Figure 2 shows the Setup Prerequisites dialog box after you've installed all the prerequisite software on the machine. At this point, clicking Setup initiates the installation program.

If you plan to install the MOM database on a separate server, you must do so before installing the MOM server because the MOM server installation program checks for the availability of the database. Installing the MOM database separately requires one custom MOM installation in which you install only the database and another custom installation in which you install everything except the database.

MOM Management Packs
MOM has a modular architecture designed to let you customize your use of the product according to your specific needs. You start with the MOM base management pack—sets of predefined computer attributes, processing rules, providers, and scripts—and tweak the settings to suit your environment. MOM's base management pack modules, which Table 1 lists, include almost everything you'll need to monitor core Windows services. During MOM installation, you select only the management pack modules that are relevant to your organization. If you find later that you need another module, you can install it then. Loading unnecessary modules simply takes up space in the MOM database and clutters the MOM management console.

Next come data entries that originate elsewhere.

-- ==== Sys2Proof/Machine/State.lean ====
section
/-! DEFINITION. The state of the module: plain data, every piece of state the manual names, with its
width, the rule that names it and its value at reset. Reset is power-on, before power-good. -/

namespace Sys2Proof.Machine

/-- What makes a step stop. -/
inductive Fault where
  /-- Raised by a command whose operands no party outside could send: a frame that is not 8,192 bytes
  (R271), an access that crosses a 4 KiB boundary or is empty, a list of measurements of the wrong length. Safe: the
  module does not act on what cannot arrive. -/
  | illFormed
  deriving DecidableEq, Repr

/-- Why a command has no meaning. -/
inductive Refusal where
  /-- Raised by an arm of `exec` whose command has no meaning yet, by its mnemonic. Safe. -/
  | notModelled (mnemonic : String)
  deriving DecidableEq, Repr

/-- A ticket as it arrives or is held (R323, R324). -/
structure Ticket where
  seq : W32
  ack : W32
  opcode : Nat
  flags : W16
  length : Nat
  tag : W16
  client : W32
  status : W32
  crc : W32
  reserved : W32
  payload : List Byte
  deriving DecidableEq, Repr

/-- A request received whole, its chain assembled (R328, R335). -/
structure Request where
  chan : Chan
  opcode : Nat
  flags : W16
  client : W32
  tag : W16
  ack : W32
  payload : List Byte
  /-- The chain broke its rules, or the header carries what R327 answers MALFORMED (DETAIL 0xFFFF) -/
  broken : Bool
  /-- SEQ of its last ticket, and how many tickets it came in (R328, R342) -/
  seq : W32 := 0
  parts : Nat := 1
  /-- Its place in the order in which both channels received requests (R344) -/
  arrival : Nat := 0
  deriving DecidableEq, Repr

/-! ## Sparse tables -/

/-- A table of values by number. It is kept in one canonical form (`Map.wf`): keys strictly
rising, and no entry equal to what an unlisted key reads as. -/
abbrev Table (α : Type) := List (Nat × α)

/-- Memory as the host's cells: an address and the byte it holds, in the canonical form of `Table`,
where an unlisted address reads as 0 (module memory, Yard: zeroed before any context is admitted, R44,
R250; inbound and outbound windows: log entry 3). -/
abbrev Bytes := List Host.Cell

/-- A record kept as two copies with a sequence number and a check (R23, R431). `seq` is none where the
copy's CRC is not correct. -/
structure TwoCopy (α : Type) where
  seq0 : Option Nat
  val0 : α
  seq1 : Option Nat
  val1 : α
  deriving DecidableEq, Repr

/-! ## Identity, fuses and non-volatile storage (chapters 00, 01, 13) -/

/-- The fuse array (R539) and the orderable part it makes (R2). -/
structure Fuses where
  /-- Orderable part | one of three | 00_scope R2 | DESIGN CHOICE QSW-960-H (log 4) -/
  part : Part
  /-- SERIAL | 128 bits | 13_security R539 | DESIGN CHOICE 0 (log 4) -/
  serial : BitVec 128
  /-- UNIT_DISABLE, partitions | 8 bits | 13_security R539 | DESIGN CHOICE 0 (log 4) -/
  partDisable : BitVec 8
  /-- UNIT_DISABLE, memory devices | 12 bits | 13_security R539 | DESIGN CHOICE 0 (log 4) -/
  memDisable : BitVec 12
  /-- UNIT_DISABLE, rail ports | 20 bits | 13_security R539 | DESIGN CHOICE 0 (log 4) -/
  railDisable : BitVec 20
  /-- TRIMS, core voltage V(n) in mV for n = 16 to 64 | 49 numbers | 13_security R539, 10_timetable R459 | DESIGN CHOICE 550 for every n (log 4) -/
  coreMv : List Nat
  /-- TRIMS, estimator trims | bits | 09_hayloft R409, 13_security R539 | DESIGN CHOICE 0 (log 4) -/
  estTrims : BitVec 64
  /-- DEVICE_SECRET | 256 bits | 13_security R539 | DESIGN CHOICE 0 (log 4) -/
  deviceSecret : BitVec 256
  /-- FW_SIGNER_HASH | 256 bits | 13_security R539 | DESIGN CHOICE 0 (log 4) -/
  fwSignerHash : BitVec 256
  /-- OWNER_HASH | 256 bits | 13_security R539 | 0, an unwritten fuse (R539) -/
  ownerHash : BitVec 256
  /-- LIFECYCLE | 3 bits | 13_security R539 R541 | 0, Blank (R541) -/
  lifecycle : BitVec 3
  /-- OWNER_DESTROYED | 1 bit | 13_security R539 | 0, an unwritten fuse (R539) -/
  ownerDestroyed : Bool
  /-- SVN | count of 64 bits set | 13_security R539 | 0, an unwritten fuse (R539) -/
  svn : Nat
  /-- A fuse field fails its check | 1 bit | 13_security R542 | DESIGN CHOICE false (log 4) -/
  bad : Bool
  deriving DecidableEq, Repr

/-- The estimator's learned-value record (R428). -/
structure EstRecord where
  /-- CART_ID | 64 bits | 09_hayloft R428 | DESIGN CHOICE 0 (log 4) -/
  cartId : W64
  /-- CAPACITY in mC | 32 bits | 09_hayloft R428 | DESIGN CHOICE 0 (log 4) -/
  capacity : W32
  /-- LEARN_COUNT | 16 bits | 09_hayloft R428 | DESIGN CHOICE 0 (log 4) -/
  learnCount : W16
  /-- FLAGS[0] LEARNED | 1 bit | 09_hayloft R428 | DESIGN CHOICE 0 (log 4) -/
  learned : Bool
  /-- FLAGS[1] CLOSED | 1 bit | 09_hayloft R428 | DESIGN CHOICE 0 (log 4) -/
  closed : Bool
  /-- OFFSET in nA | 32 bits | 09_hayloft R428 | DESIGN CHOICE 0 (log 4) -/
  offset : W32
  /-- LAST_FULL, LAST_EMPTY, LAST_LEARN stamps | 64 bits each | 09_hayloft R428 | DESIGN CHOICE 0 (log 4) -/
  lastFull : W64
  lastEmpty : W64
  lastLearn : W64
  /-- THROUGHPUT in coulombs | 32 bits | 09_hayloft R428 | DESIGN CHOICE 0 (log 4) -/
  throughput : W32
  deriving DecidableEq, Repr

/-- An entry of the recovery history (R502): what was reset, and when in operating seconds. -/
structure ResetTime where
  source : W32
  sec : Nat
  deriving DecidableEq, Repr

/-- The fence list and the recovery history (R502). -/
structure History where
  /-- Fence list: SOURCE values of fenced units | list | 11_faults R502 | empty (cleared by a power cycle, R502) -/
  fences : List W32
  /-- Recovery history: unit resets | list of (SOURCE, operating second) | 11_faults R502 R496 | DESIGN CHOICE empty (log 4) -/
  unitResets : List ResetTime
  /-- Recovery history: completions of partition (kind 0x07), compute-domain (0x08) and module (0x12) resets | list | 11_faults R502 R501 | DESIGN CHOICE empty (log 4) -/
  rungDone : List ResetTime
  /-- Recovery history: power cycles requested, operating seconds | list | 11_faults R502 R507 | DESIGN CHOICE empty (log 4) -/
  powerCycles : List Nat
  deriving DecidableEq, Repr

/-- The seeds of an XMSS key pair, from which its keys follow (R548, RFC 8391): the wrapped form that the key area holds
is not modelled, since nothing outside the security root can read it (R549). -/
structure KeyPair where
  /-- Seed of the leaves -/
  skSeed : BitVec 256
  /-- Key of the randomiser of a signature -/
  skPrf : BitVec 256
  /-- The public seed -/
  pubSeed : BitVec 256
  deriving DecidableEq, Repr

/-- The records of MRAM bank 1 (R23), but for the Train Register summary area, which stands in `Trg`. -/
structure Mram where
  /-- Start record: firmware start count and START_FAIL | two copies | 01_architecture R23, 07_booking R333, 13_security R545 | DESIGN CHOICE count 0, fail 0 (log 4) -/
  start : TwoCopy (Nat × Nat)
  /-- INTRUSIVE_COUNT | two copies | 13_security R555 | DESIGN CHOICE 0 (log 4) -/
  intrusive : TwoCopy Nat
  /-- Estimator record, copy 0 at 0x0000 of the estimator area | 64 bytes | 09_hayloft R428 R429 | DESIGN CHOICE zeros, not valid (log 4) -/
  est0 : List Byte
  /-- Estimator record, copy 1 at 0x0040 of the estimator area | 64 bytes | 09_hayloft R428 R429 | DESIGN CHOICE zeros, not valid (log 4) -/
  est1 : List Byte
  /-- Key area: identity key pair, held as its seeds | two copies of 768 bits or none | 01_architecture R23, 13_security R547 R548 | none, generated by PROVISION -/
  identityKey : TwoCopy (Option KeyPair)
  /-- Key area: attestation key pair | two copies of 768 bits or none | 01_architecture R23, 13_security R547 R548 | none -/
  attestKey : TwoCopy (Option KeyPair)
  /-- Key area: owner key copy | two copies of 68 bytes or none | 01_architecture R23, 13_security R547 | none -/
  ownerKey : TwoCopy (Option (List Byte))
  /-- Leaf reservation record TOP of the identity key | two copies | 13_security R552 | DESIGN CHOICE 0 (log 4) -/
  identityTop : TwoCopy Nat
  /-- Leaf reservation record TOP of the attestation key | two copies | 13_security R552 | DESIGN CHOICE 0 (log 4) -/
  attestTop : TwoCopy Nat
  /-- Memory training values of each device | 12 records of two copies | 01_architecture R23, 14_startup R594 | DESIGN CHOICE none held (log 4) -/
  training : List (TwoCopy (List Byte))
  /-- Fence list and recovery history | two copies | 01_architecture R23, 11_faults R502 | empty -/
  history : TwoCopy History
  /-- Bytes of bank 0 (key: offset) and bank 1 (key: 4 MiB + offset) that the debug port wrote outside the estimator area | table of bytes | 01_architecture R23, 13_security R567 | empty -/
  cells : Table (Option Byte)
  deriving DecidableEq, Repr
/-! ## Units and the capability descriptor (chapters 01, 03, 08) -/

/-- Departure state of an engine (R138). -/
inductive Pace where
  | running | coasting | parked
  deriving DecidableEq, Repr

/-- One ledger (R63): the integer L and its three status bits, with its residue check (R83): the running residue modulo
255, and whether the check of some product or addend failed. -/
structure Ledger where
  l : Int
  sat : Bool
  invalid : Bool
  inexact : Bool
  res : Nat
  off : Bool
  deriving DecidableEq, Repr

/-- One ledger bank of a matrix engine (R103) with its tile sequence. -/
structure Bank where
  /-- Ring whose tile sequence is open in the bank | ring id or none | 03_engines R103, 04_rings R178 | none -/
  seq : Option Nat
  /-- Anchor A | 16 bits signed | 02_ledger R63 R64 | DESIGN CHOICE 0 (log 3) -/
  anchor : Int
  /-- Ledgers (i, j) at key 64 i + j | 4,096 of 160 bits, three flags and a residue | 02_ledger R63 R83 | DESIGN CHOICE L 0, flags clear, residue 0 (log 3) -/
  cells : Table Ledger
  /-- DATA_ERR indicator of the bank | 1 bit | 03_engines R112 | 0 -/
  dataErr : Bool
  /-- RETRIED indicator of the bank | 1 bit | 03_engines R112 | 0 -/
  retried : Bool
  /-- Replay log, held in marshalling: wagons accumulated since the clear | up to 64 of 512 bits | 03_engines R121 | empty -/
  log : List (BitVec 512)
  /-- The bank must be rebuilt from the log before the next wagon of its sequence | 1 bit | 03_engines R122 R136 | 0 -/
  rebuild : Bool
  /-- A replay of the open sequence was already made after a unit reset | 1 bit | 03_engines R136 | 0 -/
  replayed : Bool
  /-- The open sequence lost its ledgers twice: its READOUT completes LEDGER_LOST | 1 bit | 03_engines R136 | 0 -/
  lost : Bool
  /-- A READOUT found a residue mismatch and waits for a bank in which to re-execute | 1 bit | 03_engines R122 | 0 -/
  held : Bool
  deriving DecidableEq, Repr

/-- A matrix engine ME00 to ME19 of a partition. -/
structure MatrixEngine where
  /-- Unit state and LOGICAL (31 when none) | 3 + 5 bits | 08_host R390, 03_engines R134 | pending, 31 -/
  unit : UnitState
  logical : Nat
  /-- Departure state | 3 values | 03_engines R138 | parked (R138: no wagon) -/
  pace : Pace
  /-- Slot request outstanding: none, departure or release, with the fabric-clock cycle of the request | | 03_engines R138 R141 | none -/
  wants : Option (SlotKind × Nat)
  bank0 : Bank
  bank1 : Bank
  /-- DATA_ERR indicator set under a FEED link | 1 bit | 05_memory R238 | 0 -/
  feedErr : Bool
  /-- Time of the last residue mismatch, operating seconds | | 02_ledger R91 | none -/
  residueAt : Option Nat
  /-- Context whose wagon the engine last ran | 18 bits or none | 03_engines R144 | none -/
  lastCtx : Option Nat
  deriving DecidableEq, Repr

/-- The vector engine of a partition. -/
structure VectorEngine where
  /-- Unit state | 3 bits | 08_host R390 | pending -/
  unit : UnitState
  /-- Departure state | 3 values | 03_engines R138 | parked -/
  pace : Pace
  /-- Slot request outstanding | | 03_engines R138 R141 | none -/
  wants : Option (SlotKind × Nat)
  /-- DATA_ERR indicator set under a FEED link | 1 bit | 05_memory R238 | 0 -/
  feedErr : Bool
  /-- Time of the last residue mismatch | | 02_ledger R93 | none -/
  residueAt : Option Nat
  /-- Context whose wagon the engine last ran | | 03_engines R144 | none -/
  lastCtx : Option Nat
  deriving DecidableEq, Repr

/-- An outstanding read of a mover, a fetch or a collective source, awaiting its reply (R202, R227). -/
structure ReadReq where
  /-- Tag of the request -/
  tag : Nat
  ring : Nat
  index : W32
  ctx : Nat
  gen : W16
  /-- The source is host memory (false: module memory of the context) -/
  host : Bool
  src : Nat
  /-- Destination address of the bytes read -/
  dst : Nat
  n : Nat
  /-- The reply, taken in while the compute clock is stopped (R609): an error, or bytes and whether they stand for an
  uncorrectable read -/
  held : Option (Option (List Byte × Bool))
  deriving DecidableEq, Repr

/-- A data mover DM0 to DM3 of a partition. -/
structure Mover where
  /-- Unit state | 3 bits | 08_host R390 | pending -/
  unit : UnitState
  /-- Outstanding reads | up to 2,048 | 05_memory R227 | empty -/
  reads : List ReadReq
  deriving DecidableEq, Repr

/-- A partition P0 to P7. -/
structure Partition where
  /-- Unit state | 3 bits | 08_host R390 | pending -/
  unit : UnitState
  /-- Matrix engines ME00 to ME19 | 20 | 01_architecture R21 | as MatrixEngine -/
  mes : List MatrixEngine
  /-- Vector engine | 1 | 01_architecture R21 | as VectorEngine -/
  vec : VectorEngine
  /-- Data movers DM0 to DM3 | 4 | 01_architecture R21 | as Mover -/
  dms : List Mover
  /-- Self-test of the partition passed since its last reset | 1 bit | 00_scope R6 | false -/
  tested : Bool
  /-- The partition's Yard failed its test | 1 bit | 14_startup R591 | false -/
  yardFailed : Bool
  /-- Held for power | 1 bit | 10_timetable R460 | false -/
  heldForPower : Bool
  deriving DecidableEq, Repr

/-- A control core (R46 to R49). -/
structure ControlCore where
  /-- Unit state | 3 bits | 08_host R390 | pending -/
  unit : UnitState
  /-- Time of the last residue mismatch | | 01_architecture R49 | none -/
  residueAt : Option Nat
  /-- Halted through the debug port | 1 bit | 13_security R567 R568 | false -/
  halted : Bool
  deriving DecidableEq, Repr

/-- The capability descriptor's own fields; unit entries are read from the units (R389). -/
structure Cap where
  /-- CHANGE_COUNT | 32 bits | 01_architecture R54, 08_host R389 | 0 -/
  changeCount : W32
  /-- Published (LENGTH 1,024) | 1 bit | 08_host R387 | false: the window reads zero -/
  published : Bool
  /-- PROFILE | 8 bits | 08_host R389 | 0 -/
  profile : Nat
  /-- FLAGS[0] STARTING | 1 bit | 08_host R389 R395 | 0 before publication -/
  starting : Bool
  /-- FLAGS[2] TRIMMED | 1 bit | 08_host R389 | 0 -/
  trimmed : Bool
  /-- Profile that trimming leaves, while TRIMMED | partitions | 10_timetable R460, 00_scope R7 | 8 -/
  trimCap : Nat
  /-- Partitions that the profile had before a full module reset or Standby | count | 14_startup R594 | 0 -/
  profileBefore : Nat
  deriving DecidableEq, Repr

In addition to the base management pack, Microsoft provides an application management pack that contains the modules that Table 2 lists. You can install application management pack modules after you install the base MOM software. Some of the application management pack modules, such as the one for Microsoft Exchange 2000 Server and Exchange Server 5.5 , require extra configuration to work properly.

MOM's modular architecture also lets third parties develop management packs that integrate with the MOM console. Some examples are NetIQ's Extended Management Packs (XMPs), the Citrix MetaFrame XP Management Pack for MOM, and Hewlett-Packard's (HP's) Compaq Management Pack (CMP) for Microsoft Operations Manager. (For a list of MOM partners, go to http://www.microsoft.com/mom/partners/default.asp.)

You can also extend MOM yourself. If you have internal applications that generate events and that write to log or other files, MOM can capture this information and use it to monitor the applications. MOM SP1 includes a new software development kit (SDK2) to help with customization.